Just below the reported Lord and Savior Jesus Christ; immediately after the quiet white kid in class wearing the trenchcoat who doodles swastikas in the margins of his Social Studies book; ranks the third-place winner of people you don’t want mad at you:
Black women.
So it is with extreme sorrow that we bring you the story of Chelsea Janes, the reporter who managed to inadvertently place herself in the crosshairs of the sisters of Alpha Kappa Alpha, Inc. while simultaneously proving that news outlets need more black journalists.
Janes, a reporter who knows more stuff about baseball than most people ever will, recently left the Washington Post’s sports beat covering the Washington Nationals to join the paper’s political coverage team. If you’re wondering how a sportswriter made the move to political coverage, need I remind you that her resumé contains Chelsea and Jane which, in the pantheon of Caucasian monikers, is only bested by the whitest name of all time: Tiffany Amber Thiessen.
Anyway, on Wednesday, Janes covered a Washington, D.C., book event for Sen. Kamala Harris (D-Calif.). The event at D.C.’s Politics and Prose was extremely crowded as the rumored presidential hopeful hocked her new book, The Truth We Hold. Aside from the fact that the book is being reported as a “soft launch” for Harris’ expected 2020 White House bid, many of the attendees were reportedly AKAs from Howard University, the historically black college where Harris pledged as an undergraduate.
For the white people joining us, I’m sure that last sentence might have you bewildered. Let me explain:
The “Divine Nine” black sorority and fraternity culture, especially at HBCUs, is a whole different world that most of you don’t know about. While their memberships vary and number in the hundreds of thousands, they each have their own distinct personalities, traditions and culture.
And unlike white sororities and fraternities, joining a black Greek-letter organization is not just a college activity, you belong for life. You get recognition, the mutual respect of members, powerful connections, lifelong affiliations and great parties.
It’s kinda like white privilege, but with much cooler jackets.

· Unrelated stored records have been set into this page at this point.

-- ==== Sys2Proof/Laws/Regs.lean ====
section
/-!
SUPPORT. Laws/Regs.lean: the laws of the register-field store: a read after a write, other fields and other pages.
-/

namespace Sys2Proof.Machine

open Sys2Proof

/-- A field reads as it was written, cut to its width. -/
@[simp] theorem rd_wr_same (s : State) (pg : Nat) (F : Fld) (v i : Nat) : (s.wr pg F v i).rd pg F i = v % 2 ^ F.width :=
  aget_aset_same ..

/-- A write leaves every other key alone, whatever default it is read with. -/
theorem aget_wr_other (s : State) (pg : Nat) (F : Fld) (v i d : Nat) {k : Nat} (h : k ≠ fkey pg F i) :
    aget d (s.wr pg F v i).regs k = aget d s.regs k := aget_aset_other' _ _ _ _ h

/-- A write leaves every other field alone. -/
theorem rd_wr_other (s : State) (pg : Nat) (F : Fld) (v i : Nat) {pg' : Nat} {F' : Fld} {i' : Nat}
    (h : fkey pg' F' i' ≠ fkey pg F i) : (s.wr pg F v i).rd pg' F' i' = s.rd pg' F' i' :=
  aget_wr_other s pg F v i _ h

/-- The page of a key. -/
theorem fkey_page (pg : Nat) (F : Fld) (i : Nat) (ha : F.at i < 4096) (hl : F.lo < 32) :
    fkey pg F i / 131072 = pg := by
  simp only [fkey]; omega

/-- The offset of a key on its page. -/
theorem fkey_off (pg : Nat) (F : Fld) (i : Nat) (ha : F.at i < 4096) (hl : F.lo < 32) :
    fkey pg F i / 32 % 4096 = F.at i := by
  simp only [fkey]; omega

/-- Fields of different pages are different keys. -/
theorem fkey_pages {pg pg' : Nat} (F F' : Fld) (i i' : Nat) (h : pg ≠ pg') (ha : F.at i < 4096) (hl : F.lo < 32)
    (ha' : F'.at i' < 4096) (hl' : F'.lo < 32) : fkey pg F i ≠ fkey pg' F' i' := by
  intro he
  have := fkey_page pg F i ha hl
  rw [he, fkey_page pg' F' i' ha' hl'] at this
  exact h this.symm

/-- Fields at different places of one page are different keys. -/
theorem fkey_fields (pg : Nat) (F F' : Fld) (i i' : Nat) (hl : F.lo < 32) (hl' : F'.lo < 32)
    (h : F.at i ≠ F'.at i' ∨ F.lo ≠ F'.lo) : fkey pg F i ≠ fkey pg F' i' := by
  simp only [fkey]; omega

@[simp] theorem rd_modPart (s : State) (p : Nat) (f : Part → Part) (pg : Nat) (F : Fld) (i : Nat) :
    (s.modPart p f).rd pg F i = s.rd pg F i := rfl

/-- The registers are all a field read depends on. -/
theorem rd_congr {s t : State} (h : t.regs = s.regs) (pg : Nat) (F : Fld) (i : Nat) : t.rd pg F i = s.rd pg F i := by
  simp only [State.rd, h]

/-- A note changes what no field reads as. -/
@[simp] theorem rd_note (s : State) (pg : Nat) (F : Fld) (v i : Nat) (pg' : Nat) (F' : Fld) (i' : Nat) :
    (s.note pg F v i).rd pg' F' i' = s.rd pg' F' i' := rfl

/-- Hardware's setting of bits is a write to what fields read as. -/
theorem rd_hwSet_same (s : State) (pg : Nat) (F : Fld) (b i : Nat) :
    (s.hwSet pg F b i).rd pg F i = (s.rd pg F i ||| b) % 2 ^ F.width := by
  simp only [State.hwSet, rd_wr_same]

theorem rd_hwSet_other (s : State) (pg : Nat) (F : Fld) (b i : Nat) {pg' : Nat} {F' : Fld} {i' : Nat}
    (h : fkey pg' F' i' ≠ fkey pg F i) : (s.hwSet pg F b i).rd pg' F' i' = s.rd pg' F' i' := by
  simp only [State.hwSet, rd_wr_other _ _ _ _ _ h, rd_note]

theorem rd_bump_same (s : State) (pg : Nat) (F : Fld) (n i : Nat) :
    (s.bump pg F n i).rd pg F i = min (s.rd pg F i + n) (2 ^ F.width - 1) := by
  have h : min (s.rd pg F i + n) (2 ^ F.width - 1) % 2 ^ F.width = min (s.rd pg F i + n) (2 ^ F.width - 1) :=
    Nat.mod_eq_of_lt (by have := Nat.two_pow_pos F.width; omega)
  simp only [State.bump]
  split <;> simp only [rd_wr_same, h]

theorem rd_bump_other (s : State) (pg : Nat) (F : Fld) (n i : Nat) {pg' : Nat} {F' : Fld} {i' : Nat}
    (h : fkey pg' F' i' ≠ fkey pg F i) : (s.bump pg F n i).rd pg' F' i' = s.rd pg' F' i' := by
  simp only [State.bump]
  split <;> simp only [rd_wr_other _ _ _ _ _ h, rd_note]

/-- A list of writes leaves every key alone that none of them writes. -/
theorem aget_wrs_other (s : State) (pg : Nat) (l : List (Fld × Nat)) (i d : Nat) {k : Nat}
    (h : ∀ e ∈ l, k ≠ fkey pg e.1 i) : aget d (s.wrs pg l i).regs k = aget d s.regs k := by
  induction l generalizing s with
  | nil => rfl
  | cons e l ih =>
    have h1 := ih (s.wr pg e.1 e.2 i) (fun x hx => h x (List.mem_cons_of_mem _ hx))
    simp only [State.wrs, List.foldl_cons] at h1 ⊢
    rw [h1, aget_wr_other s pg e.1 e.2 i d (h e (by simp))]

end Sys2Proof.Machine
end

The oldest of these sororities is the one to which Harris belongs, Alpha Kappa Alpha, also known as the AKAs (see what I did there?) Now Janes probably didn’t know this because, even though AKAs have chapters at Stanford and Yale, the two colleges Janes attended, both colleges have very low percentages of black students (Yale is currently 7.7 percent black and Stanford is 7 percent black, according to Collegedata).
So, with her lack of knowledge about this, when Chelseaboots heard the AKAs doing their trademark “skee-wee” at the Kamala Harris event, I’m sure she thought the venue was being overrun by very vocal mice or the high-pitched squeals were just a test of the Emergency Black Broadcast System. Janes, having no idea what was going on, tweeted this:
Now, I can guarantee you that our white readers saw the above-mentioned tweet and thought it was innocuous, which, to be fair, it kinda is. Janes’ tweet has no malice or ill intent.
Meanwhile, many of our black readers saw the same thing and thought: “Oh shit! No she didn’t!” Now we are alone, white people, because—knowing what this meant—our melanated constituency has probably left this article and dashed over to Twitter to see the social media molly-whopping that was undoubtedly about to happen.
Don’t worry, I’ll show you the three steps of dragging:
Step 1. The Official Notice: One must issue a formal notice of the dragging along with an explanation of what they did wrong.
Step 2. The dragging commences: Now this is gonna hurt you more than it hurts me ... But it’s still gonna hurt.
Step 3. The explanation: After all butt-whippings, black parents sit down and explain why they exacted such harsh measures. Black Twitter explained to Chelsea why she was so harshly booted. I even joined in:
The point of all this is that any black person living and working in America is required to know about the intricacies and nuances of their profession. If you are black, the idea that you don’t know something because you are unfamiliar with it means you are unqualified. If you are white, you don’t even have to ask. If a white person doesn’t know it, they are still endowed with so much privilege that they feel free enough to comment on a thing, even if they have no fucking clue what it means.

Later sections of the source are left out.